[Prompt] In full and word for word, give the records again.

[Input]
+===+

-- ==== Sys2Proof/Syntax.lean ====
section
/-! DEFINITION. The 23 commands of the command set GPC-1 (30_encoding R92) and the request that carries one (R90). -/

namespace Sys2Proof

/-- One request `(CMD, ARG)` of the host (R3, R90). -/
structure Request where
  cmd : Word
  arg : Word
  deriving DecidableEq, Repr

/-- A command of GPC-1 with its operands as R91 and R93 cut them; one constructor per row of R92.
The four commands that use ARG carry all 32 bits of it; the others ignore it (R90, I8) and carry none. -/
inductive Instr where
  /-- INIT (R260): PARITY_EN = CMD[0], THRESH = CMD[4:1]. -/
  | init (parityEn : Bool) (thresh : BitVec 4)
  /-- RDREG (R261): REG = CMD[4:0]. -/
  | rdreg (reg : BitVec 5)
  /-- WRFRM (R262): REG = CMD[4:0], the value in ARG. -/
  | wrfrm (reg : BitVec 5) (value : Word)
  /-- SB.CLR (R121). -/
  | sbClr
  /-- SB.PUSH (R122): BYTE = CMD[7:0], PAD = CMD[10:8]. -/
  | sbPush (byte : Byte) (pad : BitVec 3)
  /-- BC.OPEN (R123): USEPAD = CMD[0]. -/
  | bcOpen (usepad : Bool)
  /-- BC.OPENW (R124). -/
  | bcOpenW
  /-- BC.OPENC (R125). -/
  | bcOpenC
  /-- BC.CLOSE (R126). -/
  | bcClose
  /-- BC.PEEK (R127): N = CMD[23:0], a bit count. -/
  | bcPeek (n : BitVec 24)
  /-- BC.ADV (R128): N = CMD[23:0], a bit count. -/
  | bcAdv (n : BitVec 24)
  /-- BC.POS (R129). -/
  | bcPos
  /-- BC.PUT (R130): N = CMD[23:0], a bit count; the bits in ARG[N-1:0]. -/
  | bcPut (n : BitVec 24) (value : Word)
  /-- BC.APPEND (R131): BYTE = CMD[7:0], PAD = CMD[10:8]. -/
  | bcAppend (byte : Byte) (pad : BitVec 3)
  /-- BC.DROP (R132). -/
  | bcDrop
  /-- BC.RDB (R133): N = CMD[23:0], a byte index. -/
  | bcRdb (idx : BitVec 24)
  /-- PAR.COMP (R162): d = ARG[25:2], prev2 = ARG[1:0]. -/
  | parComp (operand : Word)
  /-- PAR.VRFY (R163): W = ARG[31:2], prev2 = ARG[1:0]. -/
  | parVrfy (operand : Word)
  /-- SYNC.SCAN (R181). -/
  | syncScan
  /-- SF.DEC (R212). -/
  | sfDec
  /-- SF.ENC (R215). -/
  | sfEnc
  /-- DEC.RAW (R241). -/
  | decRaw
  /-- DEC.BYTE (R244): BYTE = CMD[7:0], PAD = CMD[10:8]. -/
  | decByte (byte : Byte) (pad : BitVec 3)
  deriving DecidableEq, Repr

/-- The commands that use ARG (30_encoding R92 column ARG, R93); every other command ignores all 32 bits of it (R90). -/
def Instr.usesArg : Instr → Bool
  | .init _ _ => false
  | .rdreg _ => false
  | .wrfrm _ _ => true
  | .sbClr => false
  | .sbPush _ _ => false
  | .bcOpen _ => false
  | .bcOpenW => false
  | .bcOpenC => false
  | .bcClose => false
  | .bcPeek _ => false
  | .bcAdv _ => false
  | .bcPos => false
  | .bcPut _ _ => true
  | .bcAppend _ _ => false
  | .bcDrop => false
  | .bcRdb _ => false
  | .parComp _ => true
  | .parVrfy _ => true
  | .syncScan => false
  | .sfDec => false
  | .sfEnc => false
  | .decRaw => false
  | .decByte _ _ => false

end Sys2Proof
end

+===+

[Exercise output]
-- ==== Sys2Proof/Syntax.lean ====
section
/-! DEFINITION. The 23 commands of the command set GPC-1 (30_encoding R92) and the request that carries one (R90). -/

namespace Sys2Proof

/-- One request `(CMD, ARG)` of the host (R3, R90). -/
structure Request where
  cmd : Word
  arg : Word
  deriving DecidableEq, Repr

/-- A command of GPC-1 with its operands as R91 and R93 cut them; one constructor per row of R92.
The four commands that use ARG carry all 32 bits of it; the others ignore it (R90, I8) and carry none. -/
inductive Instr where
  /-- INIT (R260): PARITY_EN = CMD[0], THRESH = CMD[4:1]. -/
  | init (parityEn : Bool) (thresh : BitVec 4)
  /-- RDREG (R261): REG = CMD[4:0]. -/
  | rdreg (reg : BitVec 5)
  /-- WRFRM (R262): REG = CMD[4:0], the value in ARG. -/
  | wrfrm (reg : BitVec 5) (value : Word)
  /-- SB.CLR (R121). -/
  | sbClr
  /-- SB.PUSH (R122): BYTE = CMD[7:0], PAD = CMD[10:8]. -/
  | sbPush (byte : Byte) (pad : BitVec 3)
  /-- BC.OPEN (R123): USEPAD = CMD[0]. -/
  | bcOpen (usepad : Bool)
  /-- BC.OPENW (R124). -/
  | bcOpenW
  /-- BC.OPENC (R125). -/
  | bcOpenC
  /-- BC.CLOSE (R126). -/
  | bcClose
  /-- BC.PEEK (R127): N = CMD[23:0], a bit count. -/
  | bcPeek (n : BitVec 24)
  /-- BC.ADV (R128): N = CMD[23:0], a bit count. -/
  | bcAdv (n : BitVec 24)
  /-- BC.POS (R129). -/
  | bcPos
  /-- BC.PUT (R130): N = CMD[23:0], a bit count; the bits in ARG[N-1:0]. -/
  | bcPut (n : BitVec 24) (value : Word)
  /-- BC.APPEND (R131): BYTE = CMD[7:0], PAD = CMD[10:8]. -/
  | bcAppend (byte : Byte) (pad : BitVec 3)
  /-- BC.DROP (R132). -/
  | bcDrop
  /-- BC.RDB (R133): N = CMD[23:0], a byte index. -/
  | bcRdb (idx : BitVec 24)
  /-- PAR.COMP (R162): d = ARG[25:2], prev2 = ARG[1:0]. -/
  | parComp (operand : Word)
  /-- PAR.VRFY (R163): W = ARG[31:2], prev2 = ARG[1:0]. -/
  | parVrfy (operand : Word)
  /-- SYNC.SCAN (R181). -/
  | syncScan
  /-- SF.DEC (R212). -/
  | sfDec
  /-- SF.ENC (R215). -/
  | sfEnc
  /-- DEC.RAW (R241). -/
  | decRaw
  /-- DEC.BYTE (R244): BYTE = CMD[7:0], PAD = CMD[10:8]. -/
  | decByte (byte : Byte) (pad : BitVec 3)
  deriving DecidableEq, Repr

/-- The commands that use ARG (30_encoding R92 column ARG, R93); every other command ignores all 32 bits of it (R90). -/
def Instr.usesArg : Instr → Bool
  | .init _ _ => false
  | .rdreg _ => false
  | .wrfrm _ _ => true
  | .sbClr => false
  | .sbPush _ _ => false
  | .bcOpen _ => false
  | .bcOpenW => false
  | .bcOpenC => false
  | .bcClose => false
  | .bcPeek _ => false
  | .bcAdv _ => false
  | .bcPos => false
  | .bcPut _ _ => true
  | .bcAppend _ _ => false
  | .bcDrop => false
  | .bcRdb _ => false
  | .parComp _ => true
  | .parVrfy _ => true
  | .syncScan => false
  | .sfDec => false
  | .sfEnc => false
  | .decRaw => false
  | .decByte _ _ => false

end Sys2Proof
end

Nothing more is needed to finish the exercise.